Bases: TrainerCallback

Callback to monitor and log learning rate.

  • Parameters: log_every – Log learning rate every N steps.

on_step_end(trainer, step: int, loss: float) → None

Log learning rate after each optimization step if needed.

class olm.train.callbacks.MetricsLoggerCallback(log_dir: str = 'logs', log_every: int = 10)

Bases: TrainerCallback

Callback to log metrics to a JSONL file.

  • Parameters:
  • log_dir – Directory to save logs.
  • log_every – Log metrics every N steps.

on_step_end(trainer, step: int, loss: float) → None

Log metrics after each optimization step if needed.

class olm.train.callbacks.ThroughputCallback(log_every: int = 100, context_length: int = 1024, batch_size: int = 8)

Bases: TrainerCallback

Callback to monitor training throughput (tokens/sec, samples/sec).

  • Parameters:
  • log_every – Log throughput every N steps.
  • context_length – Length of each sequence.
  • batch_size – Total batch size (including gradient accumulation).

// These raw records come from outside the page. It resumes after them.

/-- Hold-up (R492, R493, R58): HOLDUP_CHECK shows E and E_REQ, HOLDUP_LOW where E falls short; VSUP_LOSS with VBAT takes the DORMANT edge on
hold-up energy; HOLDUP_RELEASE ends it.
The model's own choices behind it: log entry 19. -/
def Obligations.HoldUp : Prop :=
  (∀ (s : State) (mv : Nat), s.sys.phase = .run → mv < 65536 → 4500 ≤ mv → s.Quiet 0xD7 →
    ∃ t, exec (.holdupCheck mv) s = .next t ∧ t.getF F.ASH_HOLDUP_V_VNOW = mv ∧
      t.getF F.ASH_HOLDUP_E_UJ = min (2 ^ 32 - 1) (s.getF F.ASH_HOLDUP_C_UF * (mv * mv - 4500 * 4500) / 2000000) ∧
      t.flag F.ASH_STATUS_HOLDUP_OK = decide (s.holdupReq ≤ s.holdupEnergy mv) ∧
      (s.holdupEnergy mv < s.holdupReq → s.asserted 0xD7 = false → t.sticky 0xD7 = true ∧ 0xD7 ∈ t.flt.level) ∧
      (s.holdupReq ≤ s.holdupEnergy mv → 0xD7 ∉ t.flt.level) ∧ s.SameRegs raiseBlocks t ∧ s.SameStores t) ∧
  (∀ s : State, s.sys.vsup = true → s.ember.vbat = true → s.sys.phase = .run →
    ∃ t, exec .vsupLoss s = .next t ∧ t.sys.phase = .holdup ∧ t.sys.vsup = false ∧ t.mode = .dormant ∧
      t.ember.dormantCnt = min (2 ^ 32 - 1) (s.ember.dormantCnt + 1) ∧ t.flash = s.flash ∧ t.otp = s.otp) ∧
  (∀ s : State, s.sys.phase = .holdup →
    ∃ t, exec .holdupRelease s = .next t ∧ t.sys.phase = .off ∧ t.mode = .dormant ∧ t.ash.queue = [] ∧
      t.flag F.ASH_STATUS_PF_ACTIVE = false ∧ t.tiles = s.tiles ∧ t.flash = s.flash ∧ t.otp = s.otp)

/-! The Flue -/

/-- LISTEN_TIMEOUT and COLD_LIMIT_EXPIRY (R331, R329): a kindling node that has heard nothing begins lone kindling on its own time,
shifted by the PPS error latched while it listened; past COLD_LIMIT kindling stops and it listens again. COLD_LIMIT_EXPIRY arrives
as a command (log entry 1).
RATE_CORRECTION (R325, R327): every 16th cycle RATE moves by 25 times the sum of the corrections and is held at 50,000, whatever the
node's integration; a sum past that loses synchronisation; in another cycle nothing moves.
PPS_EDGE and PPS_LOST (R329): the error of the edge becomes the correction, and is latched while the node listens; a lost PPS clears
it and raises PPS_LOST. The other edge
of the pulse does nothing.
The model's own choices behind it: log entry 20. -/
def Obligations.FlueTime : Prop :=
  (∀ (s : State) (t : Nat), s.sys.phase = .run →
     (s.mode.sends = true → s.flag F.FLU_NODE_KINDLING = true → s.flu.integ = .listen → s.flu.rx = [] → s.img.flue.init < 8 →
       (s.flu.ppsE = none →
         ∃ u, exec (.listenTimeout t) s = .next u ∧ u.flu.integ = .kindleDue ∧ u.flu.time = t % 2 ^ 64 ∧
           u.flu.cycle = t % 2 ^ 64 / 125000 ∧ u.getF F.FLU_SCHED_ACTIVE = s.img.flue.init ∧ u.mode = s.mode ∧
           s.SameRegs [0x4007, 0x400D] u ∧ s.SameStores u) ∧
       (∀ e, s.flu.ppsE = some e → s.img.flue.ppsEn = true → s.flag F.FLU_NODE_SYNC = true →
         ∃ u, exec (.listenTimeout t) s = .next u ∧ u.flu.integ = .kindleDue ∧ u.flu.time = ((t : Int) - e).toNat % 2 ^ 64 ∧
           u.flu.ppsR = 0 ∧ u.flu.ppsE = none ∧ s.SameRegs [0x4007, 0x400D] u ∧
           s.SameStores u)) ∧
     (s.flu.integ = .kindleDue ∨ (∃ k p, s.flu.integ = .kindle k p) →
       exec .coldLimitExpiry s = .next { s with flu := { s.flu with integ := .listen, out := [] } })) ∧
  ((∀ s : State, s.sys.phase = .run → s.flu.cycle % 16 ≠ 0 → exec .rateCorrection s = .next s) ∧
   (∀ (s : State) (r : Int), s.sys.phase = .run → s.flu.cycle % 16 = 0 →
     r = (s.reg F.FLU_RATE_CORR_RATE.addr).toInt + 25 * s.flu.sumM →
     (-50000 ≤ r → r ≤ 50000 →
       ∃ t, exec .rateCorrection s = .next t ∧ t.reg F.FLU_RATE_CORR_RATE.addr = BitVec.ofInt 32 r ∧ t.flu = { s.flu with sumM := 0 } ∧
         s.OnlyRegs [F.FLU_RATE_CORR_RATE.addr] t ∧ s.SameStores t) ∧
     (r < -50000 ∨ 50000 < r → s.Quiet 0xA6 → s.asserted 0xA6 = false →
       ∃ t, exec .rateCorrection s = .next t ∧
         t.reg F.FLU_RATE_CORR_RATE.addr = BitVec.ofInt 32 (if r < 0 then -50000 else 50000) ∧ t.flu.sumM = 0 ∧ t.flu.integ = .listen ∧
         t.flag F.FLU_STATUS_IN_SYNC = false ∧ t.sticky 0xA6 = true ∧ t.flu.out = [] ∧
         s.SameRegs (0x400D :: raiseBlocks) t ∧ s.SameStores t))) ∧
  (∀ s : State, s.sys.phase = .run → s.img.flue.ppsEn = true → s.flag F.FLU_NODE_SYNC = true →
     (∀ t : Nat,
       ∃ u, exec (.ppsEdge t (!s.img.flue.falling)) s = .next u ∧ u.flu.ppsR = -ppsError t s.img.flue.ppsDelay ∧
         u.flu.ppsE = (if s.flu.integ = .listen then some (ppsError t s.img.flue.ppsDelay) else s.flu.ppsE) ∧
           u.flag F.CLK_PPS_LOST = false ∧ 0xD4 ∉ u.flt.level ∧
         u.reg F.CLK_PPS_LAST_E.addr = BitVec.ofInt 32 (ppsError t s.img.flue.ppsDelay) ∧
         u.getF F.CLK_PPS_EDGE_CNT_COUNT = min (2 ^ 32 - 1) (s.getF F.CLK_PPS_EDGE_CNT_COUNT + 1) ∧
         s.SameRegs [0x4000, 0x4002, 0x4003] u ∧ s.SameStores u) ∧
     (∀ t : Nat, exec (.ppsEdge t s.img.flue.falling) s = .next s) ∧
     (s.Quiet 0xD4 → s.asserted 0xD4 = false →
       ∃ u, exec .ppsLost s = .next u ∧ u.flu.ppsR = 0 ∧ u.flag F.CLK_PPS_LOST = true ∧ u.sticky 0xD4 = true ∧
         u.getF F.CLK_PPS_LOST_CNT_COUNT = min (2 ^ 32 - 1) (s.getF F.CLK_PPS_LOST_CNT_COUNT + 1) ∧
         s.SameRegs (0x4000 :: 0x4002 :: raiseBlocks) u ∧ s.SameStores u))

/-- Receivers, bypasses and the damper (R280, R294, R299, R300, R312): RECEIVER_LOCK, LOCK_LOSS, BYPASS_OPEN, BYPASS_CLOSE, DAMPER_DIVERGE.
The device forwards where on some ring the bypass is open and the receiver locked. -/
def Obligations.FluePorts : Prop :=
  ∀ (s : State) (ring : Nat), s.sys.phase = .run → ring < 2 →
    (∃ t, exec (.receiverLock ring) s = .next t ∧ t.flag (ringLock ring) = true ∧
      t.flag (ringOk ring) = decide (0 < s.getF (ringNodes ring)) ∧
      (s.flag (ringBypass ring) = false → t.flag F.FLU_STATUS_FORWARDING = true) ∧
      s.OnlyRegs [(ringLock ring).addr, (ringOk ring).addr, F.FLU_STATUS_FORWARDING.addr] t ∧
      { t with regs := s.regs } = s) ∧
    (∀ errs, s.Quiet (0xA2 + ring) → s.asserted (0xA2 + ring) = false →
      ∃ t, exec (.lockLoss ring errs) s = .next t ∧ t.flag (ringLock ring) = false ∧ t.flag (ringOk ring) = false ∧
        t.sticky (0xA2 + ring) = true ∧
        (s.flag (ringBypass (1 - ring)) = true ∨ s.flag (ringLock (1 - ring)) = false → t.flag F.FLU_STATUS_FORWARDING = false) ∧
        (s.mode = .load → t.flag (ringBypass ring) = true) ∧ s.SameRegs (0x400D :: raiseBlocks) t ∧ s.SameStores t) ∧
    (s.flag (ringLock ring) = true → s.domState 17 = 2 → s.sys.vioLow = false →
      ∃ t, exec (.bypassOpen ring) s = .next t ∧ t.flag (ringBypass ring) = false ∧ t.flag F.FLU_STATUS_FORWARDING = true ∧
        s.SameRegs [0x400D] t ∧ { t with regs := s.regs } = s) ∧
    (s.sys.vioLow = true ∨ s.mode = .load ∧ s.flag (ringLock ring) = false →
      ∃ t, exec (.bypassClose ring) s = .next t ∧ t.flag (ringBypass ring) = true ∧ s.SameRegs [0x400D] t ∧
        { t with regs := s.regs } = s) ∧
    (∀ ns, ns ≤ 125 →
      ∃ t, exec (.damperDiverge ns) s = .next t ∧ t.flag F.FLU_STATUS_DAMPER_OPEN_OK = true ∧ 0xA5 ∉ t.flt.level ∧
        s.SameRegs [0x4003, 0x400D] t ∧ s.SameStores t) ∧
    (∀ ns, 125 < ns → s.Quiet 0xA5 → s.asserted 0xA5 = false →
      ∃ t, exec (.damperDiverge ns) s = .next t ∧ t.flag F.FLU_STATUS_DAMPER_OPEN_OK = false ∧ t.sticky 0xA5 = true ∧
        s.SameRegs (0x400D :: raiseBlocks) t ∧ s.SameStores t)

/-- FLUE_FRAME_RECEIVE (R287, R290, R292): a frame in order whose start lies within PRECISION of its action point is accepted, and forwarded where
it is not stripped, unchanged but for its tail; a bad HCRC is counted on its ring; a frame received already is not delivered again; tail bytes that
disagree are counted in any frame.
The model's own choices behind it: log entries 22, 53. -/
def Obligations.FlueFrameReceive : Prop :=
  ∀ (s : State) (f : RawFrame), s.sys.phase = .run → f.ring < 2 → s.flag (ringEn f.ring) = true → s.flag (ringLock f.ring) = true →
    f.codeErrs = 0 → f.inserting = false → (Hdr.parse f.header).node ≠ s.nodeId → s.flag (ringBypass f.ring) = false →
    ((f.ring, (Hdr.parse f.header).slot, (Hdr.parse f.header).cycle) ∉ s.flu.seen →
      (hcrcOk f.header = true → f.eof = true → f.crc = crc32c (f.header ++ f.payload) → f.payload.length = (Hdr.parse f.header).len →
        f.hopsInv = 255 - f.hops % 256 → s.flu.integ = .synced → (Hdr.parse f.header).cycle = s.flu.cycle % 65536 →
        (Hdr.parse f.header).ptype ≠ 1 →
        -(s.getF F.FLU_CFG_PRECISION : Int) ≤ s.frameDev f (Hdr.parse f.header) f.hops →
        s.frameDev f (Hdr.parse f.header) f.hops ≤ s.getF F.FLU_CFG_PRECISION →
        ∃ t, exec (.flueFrameReceive f) s = .next t ∧ t.flu.rx = s.flu.rx ++ [⟨f.ring, Hdr.parse f.header, f.payload⟩] ∧
          t.getF (byRing f.ring F.FLU_RX_A_CNT_COUNT F.FLU_RX_B_CNT_COUNT) =
            min (2 ^ 32 - 1) (s.getF (byRing f.ring F.FLU_RX_A_CNT_COUNT F.FLU_RX_B_CNT_COUNT) + 1) ∧
          (-1000 ≤ s.frameDev f (Hdr.parse f.header) (s.hopsNom f.ring (Hdr.parse f.header).node) →
            s.frameDev f (Hdr.parse f.header) (s.hopsNom f.ring (Hdr.parse f.header).node) ≤ 1000 →
            t.flu.fwd = some (f.ring, (f.hops + 1) % 256) ∧
              t.flu.fwdFrame = f.header ++ f.payload ++ leBytes 4 f.crc ++ frameTail (f.hops + 1)) ∧
          s.SameRegs [0x400D] t ∧ s.SameStores t) ∧
      (hcrcOk f.header = false →
        ∃ t, exec (.flueFrameReceive f) s = .next t ∧ t.flu.rx = s.flu.rx ∧
          t.getF (byRing f.ring F.FLU_HCRC_A_CNT_COUNT F.FLU_HCRC_B_CNT_COUNT) =
            min (2 ^ 32 - 1) (s.getF (byRing f.ring F.FLU_HCRC_A_CNT_COUNT F.FLU_HCRC_B_CNT_COUNT) + 1) ∧
          s.SameRegs [0x400D] t ∧ s.SameStores t)) ∧
    ((f.ring, (Hdr.parse f.header).slot, (Hdr.parse f.header).cycle) ∈ s.flu.seen →
      ∃ t, exec (.flueFrameReceive f) s = .next t ∧ t.flu.rx = s.flu.rx ∧ t.flu.fwd = none ∧ t.flu.fwdFrame = [] ∧ t.flu.fwdAbort = false ∧
        (f.eof = true → f.hopsInv ≠ 255 - f.hops % 256 →
          t.getF F.FLU_TAIL_ERR_CNT_COUNT = min (2 ^ 32 - 1) (s.getF F.FLU_TAIL_ERR_CNT_COUNT + 1)) ∧
        (f.eof = false ∨ f.hopsInv = 255 - f.hops % 256 → t.regs = s.regs) ∧ s.SameRegs [0x400D] t ∧ s.SameStores t)

/-- FRAME_TRANSMIT (R285, R288, R291, R293, R294): a frame that starts within 125 ns of its action point with the damper open leaves as header,
payload, CRC and the tail of HOPS 0 and its complement; one that would pass the end of its window is cut short and counted; otherwise the
damper blocks it. A forwarded frame that passes then ends with ABORT.
The model's own choices behind it: log entries 5, 53. -/
def Obligations.FrameTransmit : Prop :=
  ∀ (s : State) (h : Hdr) (p : List Byte) (dev fin : Int) (passing : Bool), s.sys.phase = .run → s.flu.withhold = false →
    s.flu.out.find? (fun x => decide (x.1.slot = h.slot)) = some (h, p) →
    (-125 ≤ dev → dev ≤ 125 → s.flag F.FLU_STATUS_DAMPER_OPEN_OK = true → s.flag F.FLU_DAMPER_CLOSED = false →
      (h.slot < 48 → fin ≤ 8 * (20 + ((s.slots.getD h.slot {}).len : Int)) + 125) →
      (48 ≤ h.slot → fin ≤ 250 * (s.getF F.FLU_DYN_GRANT_LEN : Int) - 375) →
      ∃ t, exec (.frameTransmit h.slot dev fin passing) s = .next t ∧
        t.flu.wire = h.bytes ++ p ++ leBytes 4 (crc32c (h.bytes ++ p)) ++ [0, 255] ∧
        t.flu.sent = s.flu.sent ++ [(h, s.txRings)] ∧ (∀ x ∈ t.flu.out, x.1.slot ≠ h.slot) ∧
        (passing = true → t.flu.fwdAbort = true ∧ t.flu.fwdFrame <+: s.flu.fwdFrame ∧
          t.getF F.FLU_FWD_ABORT_CNT_COUNT = min (2 ^ 32 - 1) (s.getF F.FLU_FWD_ABORT_CNT_COUNT + 1)) ∧
        (passing = false → t.flu.fwd = s.flu.fwd ∧ t.flu.fwdFrame = s.flu.fwdFrame ∧ t.flu.fwdAbort = s.flu.fwdAbort) ∧
          s.SameRegs [0x400D, 0x4010] t ∧
        s.SameStores t) ∧
    (-125 ≤ dev → dev ≤ 125 → s.flag F.FLU_STATUS_DAMPER_OPEN_OK = true → s.flag F.FLU_DAMPER_CLOSED = false → h.slot < 48 →
      8 * (20 + ((s.slots.getD h.slot {}).len : Int)) + 125 < fin → s.Quiet 0xA4 → s.asserted 0xA4 = false →
      ∃ t, exec (.frameTransmit h.slot dev fin passing) s = .next t ∧ t.flu.sent = s.flu.sent ∧ t.flu.wire = s.flu.wire ∧
        t.sticky 0xA4 = true ∧ t.getF F.FLU_TRUNC_CNT_COUNT = min (2 ^ 32 - 1) (s.getF F.FLU_TRUNC_CNT_COUNT + 1) ∧
        s.SameRegs (0x400D :: raiseBlocks) t ∧ s.SameStores t) ∧
    (dev < -125 ∨ 125 < dev ∨ s.flag F.FLU_STATUS_DAMPER_OPEN_OK = false ∨ s.flag F.FLU_DAMPER_CLOSED = true →
      s.Quiet 0xA4 → s.asserted 0xA4 = false →
      ∃ t, exec (.frameTransmit h.slot dev fin passing) s = .next t ∧ t.flu.sent = s.flu.sent ∧ t.flu.wire = s.flu.wire ∧
        t.sticky 0xA4 = true ∧ t.getF F.FLU_BLOCK_CNT_COUNT = min (2 ^ 32 - 1) (s.getF F.FLU_BLOCK_CNT_COUNT + 1) ∧
        s.SameRegs (0x400D :: 0x4010 :: raiseBlocks) t ∧ s.SameStores t)

/-- TICK (R33, R77): SYS_TICK counts, and the tick of the cycle advances with the time it starts at; a fifth tick before the boundary only
counts. The second clause is for the modes LOAD, JOIN, SAFE-HOLD and SERVICE with no graph running.
CYCLE_BOUNDARY (R59, R281, R366): the cycle count advances; with no mode asked for the mode stays, and out of JOIN the role elected is
taken.
The model's own choices behind it: log entries 20, 49. -/
def Obligations.TicksAndCycles : Prop :=
  (∀ (s : State) (measured shown : List (Nat × Word)), s.sys.phase = .run →
     (s.gr.boundary = false → 3 ≤ s.gr.j →
       ∃ t, exec (.tick measured shown) s = .next t ∧ t.sys.tick = (s.sys.tick + 1) % 2 ^ 64 ∧ t.gr = s.gr ∧ t.flu = s.flu ∧
         s.SameStores t) ∧
     (s.mode = .load ∨ s.mode = .join ∨ s.mode = .safeHold ∨ s.mode = .service → s.gr.s = none → s.gr.boundary = true ∨ s.gr.j < 3 →
       ∃ t, exec (.tick measured shown) s = .next t ∧ t.sys.tick = (s.sys.tick + 1) % 2 ^ 64 ∧ t.mode = s.mode ∧
         t.gr.j = (if s.gr.boundary = true then 0 else s.gr.j + 1) ∧ t.gr.boundary = false ∧
         t.flu.time = (s.flu.cycle * 125000 + 31250 * (if s.gr.boundary = true then 0 else s.gr.j + 1)) % 2 ^ 64)) ∧
  (∀ s : State, s.sys.phase = .run → s.gr.s = none → (s.flu.cycle + 1) * 125000 < 2 ^ 64 →
     (s.mode = .load ∨ s.mode = .join ∨ s.mode = .safeHold ∨ s.mode = .service → s.sys.next = [] →
       ∃ t, exec .cycleBoundary s = .next t ∧ t.flu.cycle = s.flu.cycle + 1 ∧ t.gr.boundary = true ∧ t.gr.j = 0 ∧
         t.gr.s = none ∧ t.mode = s.mode ∧ t.flu.votesPrev = s.flu.votes) ∧
     (∀ m cause src, m = .lead ∨ m = .shadow → s.mode = .join → s.sys.next = [(m, cause, src)] →
       s.flag F.LDS_STATUS_ISOLATED = false →
       ∃ t, exec .cycleBoundary s = .next t ∧ t.flu.cycle = s.flu.cycle + 1 ∧ t.mode = m ∧
         t.getF F.SYS_MODE_PREV_MODE = Mode.join.code ∧
         t.gr.s = some (if m = .lead then s.flu.cycle + 1 else s.flu.cycle - 1)))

on_step_begin(trainer, step: int) → None

Record start time of the step.

on_step_end(trainer, step: int, loss: float) → None

Calculate and log throughput.

class olm.train.callbacks.ValidationCallback(val_dataloader, eval_every: int = 500, device: str = 'cuda', use_amp: bool = True)

Bases: TrainerCallback

Callback to perform validation at specified intervals.

  • Parameters:
  • val_dataloader – Validation dataloader.
  • eval_every – Validate every N steps.
  • device – Device to run validation on.
  • use_amp – Whether to use automatic mixed precision.

on_step_end(trainer, step: int, loss: float) → None

Run validation after each optimization step if needed.

Modules

checkpoint_cb Checkpoint callback for saving model checkpoints during training.
early_stopping_cb Early stopping callback to prevent overfitting.
lr_monitor_cb Learning rate monitoring callback.
metrics_logger_cb Metrics logging callback for tracking training metrics.
throughput_cb Throughput monitoring callback.
validation_cb Validation callback for running validation during training.